Adding to the mix was incoming foreign minister Laurent Fabius, who had served as prime minister in the mid-1980s. During that period, the kidnapping of French hostages in Lebanon, as well as terrorist attacks in Paris, imbued him with deep antipathy to the ayatollahs.
France’s sabotage of the recent negotiations gave Israel the breathing space it needed to mobilize Congress against any further possibility of settlement this side of a restoration of the Iranian monarchy. In the past week Capitol Hill has morphed into the Knesset. Israeli government ministers throng the halls urging deferential legislators to reject any agreement coming out of the next round of negotiations, and instead to stiffen sanctions against Iran. The hapless Kerry argues, correctly, that Israeli “intelligence” on Iran’s nuclear program is fraudulent, but senators are having none of it. The Iranian administration’s shock-and-awe assault on U.S. policy — which has included more concessions, even on Syria, than anyone in Washington dared hope for — appears to have come to naught.

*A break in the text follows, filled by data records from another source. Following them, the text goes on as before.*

/-- 43_index_memory.md R171, R172: FX1E modulo 2^16 without a flag (the spec's decision D7), FX29 unmasked (its decision D9).
-/
def Obligations.IndexArithmetic : Prop :=
  ∀ (x : Reg) (s : State),
    (Encoded (.addIX x) 0xF01E 0xF0FF ∧
      ∃ t, exec (.addIX x) s = .next t ∧ t.i.toNat = (s.i.toNat + (s.reg x).toNat) % 0x10000 ∧ Frame [.index] s t) ∧
    (Encoded (.ldFX x) 0xF029 0xF0FF ∧
      ∃ t, exec (.ldFX x) s = .next t ∧ t.i.toNat = s.cfg.fontBase.toNat + (s.reg x).toNat * 5 ∧ Frame [.index] s t)

/-- 43_index_memory.md R173 (the spec's decisions D3, D8): FX33 stores the three decimal digits at `I`, `I` unchanged; past
0xFFF it faults before any write. -/
def Obligations.DecimalDigitsAreStored : Prop :=
  ∀ (x : Reg) (s : State), Encoded (.bcd x) 0xF033 0xF0FF ∧
    (s.i.toNat + 2 ≤ 0xFFF →
      ∃ t, exec (.bcd x) s = .next t ∧
        (t.byteAt s.i.toNat).toNat = (s.reg x).toNat / 100 ∧
        (t.byteAt (s.i.toNat + 1)).toNat = (s.reg x).toNat / 10 % 10 ∧
        (t.byteAt (s.i.toNat + 2)).toNat = (s.reg x).toNat % 10 ∧ Frame [.memory s.i.toNat 3] s t) ∧
    (s.i.toNat + 2 > 0xFFF →
      ∃ t, exec (.bcd x) s = .next t ∧ FaultEntry .memoryBounds (encode (.bcd x)) (max s.i.toNat 0x1000) s t)

/-- 43_index_memory.md R174 (the spec's decisions D3, D8): FX55 stores V0 to VX at `I`, `I` unchanged; past 0xFFF it faults
before any write. -/
def Obligations.RegistersAreStored : Prop :=
  ∀ (x : Reg) (s : State), Encoded (.store x) 0xF055 0xF0FF ∧
    (s.i.toNat + x.val ≤ 0xFFF →
      ∃ t, exec (.store x) s = .next t ∧ (∀ r : Reg, r ≤ x → t.byteAt (s.i.toNat + r.val) = s.reg r) ∧
        Frame [.memory s.i.toNat (x.val + 1)] s t) ∧
    (s.i.toNat + x.val > 0xFFF →
      ∃ t, exec (.store x) s = .next t ∧ FaultEntry .memoryBounds (encode (.store x)) (max s.i.toNat 0x1000) s t)

/-- 43_index_memory.md R175 (the spec's decisions D3, D8): FX65 loads V0 to VX from `I`, `I` and every other register
unchanged; past 0xFFF it faults before any write. -/
def Obligations.RegistersAreLoaded : Prop :=
  ∀ (x : Reg) (s : State), Encoded (.load x) 0xF065 0xF0FF ∧
    (s.i.toNat + x.val ≤ 0xFFF →
      ∃ t, exec (.load x) s = .next t ∧ (∀ r : Reg, r ≤ x → t.reg r = s.byteAt (s.i.toNat + r.val)) ∧
        (∀ r : Reg, x < r → t.reg r = s.reg r) ∧ Frame (regParts allRegs) s t) ∧
    (s.i.toNat + x.val > 0xFFF →
      ∃ t, exec (.load x) s = .next t ∧ FaultEntry .memoryBounds (encode (.load x)) (max s.i.toNat 0x1000) s t)

/-- 20_memory.md R52, R53 (the spec's decision D3): a byte read is the byte last written there, other addresses are left
alone, and an address above 0xFFF is refused by both; a write keeps the canonical form of memory (the model's own:
notes/assumptions/6.md). -/
def Obligations.MemoryReadsWhatWasWritten : Prop :=
  ∀ (s : State) (a : Nat) (b : Byte),
    (a ≤ 0xFFF → memRead s a = some (s.byteAt a) ∧
      ∃ t, memWrite s a b = some t ∧ memRead t a = some b ∧ (∀ k, k ≠ a → memRead t k = memRead s k) ∧
        Frame [.memory a 1] s t ∧ (Memory.wf s.cfg s.mem = true → Memory.wf t.cfg t.mem = true)) ∧
    (0xFFF < a → memRead s a = none ∧ memWrite s a b = none)

/-- 20_memory.md R64 (the spec's decision D21): a word stored by FX55 is fetched by a later step at its address, without a
fence. -/
def Obligations.StoresAreSeenByTheFetch : Prop :=
  ∀ (x : Reg) (s : State), 1 ≤ x → s.i.toNat + x.val ≤ 0xFFF →
    ∃ t, exec (.store x) s = .next t ∧
      ∀ u : State, (∀ a, u.byteAt a = t.byteAt a) → u.pc = s.i → fetch u = .ok (wordOfBytes (s.reg 0) (s.reg 1))

/-! ### Framebuffer (44_display.md) -/

/-- R190: 00E0 clears every pixel and changes nothing else. -/
def Obligations.ClearTurnsEveryPixelOff : Prop :=
  Encoded .cls 0x00E0 0xFFFF ∧
  ∀ s : State, ∃ t, exec .cls s = .next t ∧ (∀ px py, px < 64 → py < 32 → t.pixel px py = false) ∧
    Frame [.display] s t

/-- 44_display.md R191 to R195 (the spec's decisions D3, D10): DXYN toggles exactly the pixels under the sprite's set bits,
wrapping in both directions, and VF is 1 exactly when one of them was lit; past 0xFFF it faults before any write. -/
def Obligations.DrawTogglesTheSprite : Prop :=
  ∀ (x y : Reg) (n : Nat) (s : State), n < 16 → Encoded (.drw x y n) 0xD000 0xF000 ∧
    (n = 0 ∨ s.i.toNat + n - 1 ≤ 0xFFF →
      ∃ t, exec (.drw x y n) s = .next t ∧
        (∀ px py, px < 64 → py < 32 →
          t.pixel px py = (s.pixel px py != s.spriteBit (s.reg x).toNat (s.reg y).toNat n px py)) ∧
        (t.reg 0xF = 0 ∨ t.reg 0xF = 1) ∧
        (t.reg 0xF = 1 ↔ ∃ px py, px < 64 ∧ py < 32 ∧ s.pixel px py = true ∧
          s.spriteBit (s.reg x).toNat (s.reg y).toNat n px py = true) ∧
        Frame [.display, .reg 0xF] s t) ∧
    (0 < n → s.i.toNat + n - 1 > 0xFFF →
      ∃ t, exec (.drw x y n) s = .next t ∧ FaultEntry .memoryBounds (encode (.drw x y n)) (max s.i.toNat 0x1000) s t)

/-- 95_test_vectors.md E7, for every sprite and place: drawing twice restores the framebuffer, and on a blank screen the
second draw collides exactly when the sprite has a set bit. -/
def Obligations.DrawingTwiceRestoresTheScreen : Prop :=
  ∀ (x y : Reg) (n : Nat) (s : State), n < 16 → x ≠ 0xF → y ≠ 0xF → (n = 0 ∨ s.i.toNat + n - 1 ≤ 0xFFF) →
    ∃ t u, exec (.drw x y n) s = .next t ∧ exec (.drw x y n) t = .next u ∧ u.fb = s.fb ∧
      ((∀ px py, px < 64 → py < 32 → s.pixel px py = false) → (t.reg 0xF = 0 ∧ (u.reg 0xF = 1 ↔ ∃ px py, px < 64 ∧ py < 32 ∧
        s.spriteBit (s.reg x).toNat (s.reg y).toNat n px py = true)))

/-! ### Keys and timers (45_keys_timers.md) -/

/-- 45_keys_timers.md R200, R201, R206 (the spec's decision D13): EX9E and EXA1 skip on the key V[X] names; a number above 0xF
faults and is not reduced. -/
def Obligations.KeySkips : Prop :=
  ∀ (x : Reg) (s : State), Encoded (.skp x) 0xE09E 0xF0FF ∧ Encoded (.sknp x) 0xE0A1 0xF0FF ∧
    (∀ k : Reg, (s.reg x).toNat = k.val →
      (∃ t, exec (.skp x) s = .next t ∧ t.pc = (if s.key[k] = true then s.pc + 2 else s.pc) ∧ Frame [.pc] s t) ∧
      (∃ t, exec (.sknp x) s = .next t ∧ t.pc = (if s.key[k] = true then s.pc else s.pc + 2) ∧ Frame [.pc] s t)) ∧
    ((s.reg x).toNat > 0xF →
      (∃ t, exec (.skp x) s = .next t ∧ FaultEntry .keyIndex (encode (.skp x)) (s.reg x).toNat s t) ∧
      (∃ t, exec (.sknp x) s = .next t ∧ FaultEntry .keyIndex (encode (.sknp x)) (s.reg x).toNat s t))

/-- 45_keys_timers.md R203 (the spec's decision D12): FX0A with no key pressed moves only `pc`, back to the word; otherwise
V[X] gets the lowest pressed key. -/
def Obligations.KeyReadTakesTheLowestKeyOrWaits : Prop :=
  ∀ (x : Reg) (s : State), Encoded (.ldXK x) 0xF00A 0xF0FF ∧
    ((∀ k : Reg, s.key[k] = false) →
      ∃ t, exec (.ldXK x) s = .next t ∧ t.pc = s.pc - 2 ∧ Frame [.pc] s t) ∧
    (∀ k : Reg, s.key[k] = true → (∀ j : Reg, j < k → s.key[j] = false) →
      ∃ t, exec (.ldXK x) s = .next t ∧ (t.reg x).toNat = k.val ∧ Frame [.reg x] s t)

However, should he possess the courage, Obama still has it in his power to pursue an agreement with Iran by offering unilateral inducements for them to at least freeze its dreaded uranium-enrichment program. (Rarely mentioned amid the political debate is the unanimous conclusion by U.S. intelligence agencies that there is no Iranian bomb program.) Most immediately, as Obama well knows, Iranians are suffering because they find it hard to import humanitarian goods such as food, medicine, and medical equipment. Although these items are in theory excluded from sanctions, in practice U.S. restrictions on Iranian financial transactions preclude normal commercial trade in them. So while Iran still has foreign currency income from oil sales to such countries as China, Japan, and Turkey (where incoming legislation will effectively terminate the imports), it cannot convert this money into the currencies of countries from which it needs to buy goods. Indian banks, for example, will not help convert Iranian rupee holdings because they are fearful of being sanctioned by the United States.

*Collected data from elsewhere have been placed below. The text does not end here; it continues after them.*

/-! ### The fault table (60_exceptions.md R221, R226) -/

/-- A step that ends faulted took a fault of the table at `pc`. -/
theorem step_faulted {s t : State} {rec : FaultRecord} (hs : s.status = .running) (h : step s = .next t)
    (ht : t.status = .faulted rec) :
    rec.addr = s.pc ∧ FaultCause s rec.kind rec.word rec.info ∧ Frame ([.status] ++ s.tickParts) s t := by
  rw [step_eq_stepWith] at h
  obtain ⟨u, hu, rfl⟩ := stepWith_running hs h
  rw [State.coupledTick_status] at ht
  rcases cycle_inversion hs hu with ⟨kind, word, info, hcause, hstatus, hframe⟩ | ⟨i, -, hstatus, -⟩ <;>
    rw [hstatus] at ht <;> cases ht
  exact ⟨rfl, hcause, hframe.coupledTick⟩

/-- The word of a record: none exactly for a fetch fault. -/
theorem FaultCause.word_eq {s : State} {kind : FaultKind} {word : Option Word} {info : Word}
    (h : FaultCause s kind word info) : word = if s.pc.toNat ≤ 0xFFE then some s.wordAtPc else none := by
  rcases h with ⟨hpc, -, hword, -⟩ | ⟨hf, hword, -⟩
  · rw [hword, if_neg (by omega)]
  · rw [hword, if_pos hf]

/-- Settles O12: a step that ends faulted took a fault of the table, and so changed the status alone before the tick. -/
theorem faultsArePrecise : Obligations.FaultsArePrecise := by
  intro s t rec hs hstep ht
  obtain ⟨haddr, hcause, hframe⟩ := step_faulted hs hstep ht
  have htimers := hframe.with_timers
  exact ⟨haddr, htimers.1.pc (by simp), hcause.word_eq, htimers⟩

/-- A condition of the table makes the cycle take its fault. -/
theorem cycle_of_faultCause {s : State} {kind : FaultKind} {word : Option Word} {info : Word}
    (h : FaultCause s kind word info) : cycle exec s = .next (s.takeFault kind s.pc word info) := by
  rcases h with ⟨hpc, rfl, rfl, hinfo⟩ | ⟨hf, rfl, ⟨hi, rfl, rfl⟩ | ⟨i, hi, hown⟩⟩
  · rw [cycle_of_not_fetchable exec s (by unfold State.fetchable; omega), ← hinfo, BitVec.ofNat_toNat, BitVec.setWidth_eq]
  · rw [cycle_of_fetchable exec s hf, hi]
  · have hadv : OwnFault s.advance kind info.toNat i := hown
    rw [cycle_of_fetchable exec s hf, hi]
    dsimp only
    rw [exec_of_ownFault hadv, raise, State.advance_pc_sub, hown.encode_eq_wordAtPc hi, BitVec.ofNat_toNat,
      BitVec.setWidth_eq]
    rfl

/-- Settles O13: the inversion of a faulted step one way, the cycle at each condition of the table the other. -/
theorem faultsAreThoseOfTheTable : Obligations.FaultsAreThoseOfTheTable := by
  refine ⟨fun s kind addr word info hs => ⟨?_, ?_⟩, rfl⟩
  · rintro ⟨t, hstep, ht⟩
    obtain ⟨haddr, hcause, -⟩ := step_faulted hs hstep ht
    exact ⟨haddr, hcause⟩
  · rintro ⟨rfl, hcause⟩
    obtain ⟨t, hstep, ht, -⟩ := step_of_cycle_takeFault hs (cycle_of_faultCause hcause)
    exact ⟨t, hstep, ht⟩

/-! ### What a step may change (10_state.md section 3, 20_memory.md R57) -/

/-- The parts the operation at `pc` writes when it completes. -/
def State.stepParts (s : State) : List Part := s.instrAtPc.elim [] (partsWritten s)

theorem State.mem_stepParts {s : State} {p : Part} :
    p ∈ s.stepParts ↔ ∃ i, s.instrAtPc = some i ∧ p ∈ partsWritten s i := by
  rw [State.stepParts]
  cases s.instrAtPc <;> simp

/-- Beside `pc` and the status a cycle changes what the operation at `pc` writes. -/
theorem cycle_frame {r : Byte} {s u : State} (hs : s.status = .running) (h : cycle (execWith r) s = .next u) :
    Frame ([.pc, .status] ++ s.stepParts) s u := by
  rcases cycle_inversion hs h with ⟨kind, word, info, -, -, hframe⟩ | ⟨i, hi, -, hframe⟩
  · exact hframe.mono (by simp)
  · refine hframe.mono fun p hp => ?_
    rcases List.mem_cons.mp hp with rfl | hp
    · simp
    · exact List.mem_append_right _ (State.mem_stepParts.mpr ⟨i, hi, hp⟩)

theorem stepWith_frame {r : Byte} {s t : State} (h : stepWith r s = .next t) :
    Frame ([.pc, .status] ++ s.stepParts ++ s.tickParts) s t := by
  cases hs : s.status with
  | faulted rec =>
    cases (stepBy_faulted (execWith r) s rec hs).symm.trans h
    exact Frame.refl _ s
  | running =>
    obtain ⟨u, hu, rfl⟩ := stepWith_running hs h
    exact (cycle_frame hs hu).coupledTick

/-- A part that is neither `pc` nor the status, nor moved by the coupling, belongs to the operation at `pc`. -/
theorem State.owner_of_mem {s : State} {p : Part} (h : p ∈ [.pc, .status] ++ s.stepParts ++ s.tickParts)
    (hp : p ∉ [Part.pc, .status]) (htick : p ∉ s.tickParts) : ∃ i, s.instrAtPc = some i ∧ p ∈ partsWritten s i := by
  rcases List.mem_append.mp h with h | h
  · exact State.mem_stepParts.mp ((List.mem_append.mp h).resolve_left hp)
  · exact absurd h htick

theorem index_owner {s : State} {i : Instr} (h : Part.index ∈ partsWritten s i) :
    (∃ n, i = .ldI n) ∨ (∃ x, i = .addIX x) ∨ ∃ x, i = .ldFX x := by
  cases i with
  | ldI n => exact .inl ⟨n, rfl⟩
  | addIX x => exact .inr (.inl ⟨x, rfl⟩)
  | ldFX x => exact .inr (.inr ⟨x, rfl⟩)
  | load x => simp [partsWritten, regParts] at h
  | _ => simp [partsWritten] at h

theorem stack_owner {s : State} {i : Instr} (h : Part.stack ∈ partsWritten s i) : i = .ret ∨ ∃ n, i = .call n := by
  cases i with
  | ret => exact .inl rfl
  | call n => exact .inr ⟨n, rfl⟩
  | load x => simp [partsWritten, regParts] at h
  | _ => simp [partsWritten] at h

theorem display_owner {s : State} {i : Instr} (h : Part.display ∈ partsWritten s i) :
    i = .cls ∨ ∃ x y n, i = .drw x y n := by
  cases i with
  | cls => exact .inl rfl
  | drw x y n => exact .inr ⟨x, y, n, rfl⟩
  | load x => simp [partsWritten, regParts] at h
  | _ => simp [partsWritten] at h

theorem memory_owner {s : State} {i : Instr} {base len : Nat} (h : Part.memory base len ∈ partsWritten s i) :
    (∃ x, i = .bcd x) ∨ ∃ x, i = .store x := by
  cases i with
  | bcd x => exact .inl ⟨x, rfl⟩
  | store x => exact .inr ⟨x, rfl⟩
  | load x => simp [partsWritten, regParts] at h
  | _ => simp [partsWritten] at h

theorem delay_owner {s : State} {i : Instr} (h : Part.delay ∈ partsWritten s i) : ∃ x, i = .ldDtX x := by
  cases i with
  | ldDtX x => exact ⟨x, rfl⟩
  | load x => simp [partsWritten, regParts] at h
  | _ => simp [partsWritten] at h

theorem sound_owner {s : State} {i : Instr} (h : Part.sound ∈ partsWritten s i) : ∃ x, i = .ldStX x := by
  cases i with
  | ldStX x => exact ⟨x, rfl⟩
  | load x => simp [partsWritten, regParts] at h
  | _ => simp [partsWritten] at h

theorem keys_not_mem_partsWritten (s : State) (i : Instr) : Part.keys ∉ partsWritten s i := by
  cases i with
  | load x => simp [partsWritten, regParts]
  | _ => simp [partsWritten]

/-- With independent coupling the timers change in a step by FX15 and FX18 alone. -/
theorem stepWith_timers_independent {r : Byte} {s t : State} (hc : s.cfg.timerCoupling = .independent)
    (h : stepWith r s = .next t) :
    (t.dt ≠ s.dt → ∃ x, s.instrAtPc = some (.ldDtX x)) ∧ (t.st ≠ s.st → ∃ x, s.instrAtPc = some (.ldStX x)) := by
  have hframe := stepWith_frame h
  have htick (p : Part) : p ∉ s.tickParts := by simp [State.tickParts_independent hc]
  constructor
  · intro hne
    obtain ⟨i, hi, hp⟩ := State.owner_of_mem (not_imp_comm.mp hframe.delay hne) (by simp) (htick _)
    obtain ⟨x, rfl⟩ := delay_owner hp
    exact ⟨x, hi⟩
  · intro hne
    obtain ⟨i, hi, hp⟩ := State.owner_of_mem (not_imp_comm.mp hframe.sound hne) (by simp) (htick _)
    obtain ⟨x, rfl⟩ := sound_owner hp
    exact ⟨x, hi⟩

Crucially, however, sanctions on Iranian banks fall under an Executive Order, EO 13382, that can be revoked by the president without requiring him to consult Congress. Section 104 of the 2010 Comprehensive Iran Sanctions, Accountability and Divestment Act requires the imposition of sanctions on any bank (or anyone else) that the U.S. Treasury Department has already found to be acting in a sanctionable manner. Most Iranian banks have been found to be so liable and consequently been sanctioned. But lawyers who specialize in such matters tell me that Obama could simply instruct the U.S. Treasury to reverse its finding on three Iranian banks, Mallat, Melli, and Tejarat, that have physical branches in India, Germany, Turkey, and elsewhere. Under Section 104, sanctions only kick in when a bank has been declared by Treasury to be guilty of aiding a forbidden weapons program; reversing the decrees on those three banks would allow them to facilitate the trade in food and medicine that is urgently needed in Iran.
Given the endemic indecision of our chief executive, this seems an unlikely outcome. Meanwhile the brutal treatment accorded Kerry on the Hill this week almost makes one forgive the arrogant naïveté with which he embarked on his duties. The current sorry spectacle conjures nostalgia for James Baker, who at least arrived on the job equipped with the necessary prejudices.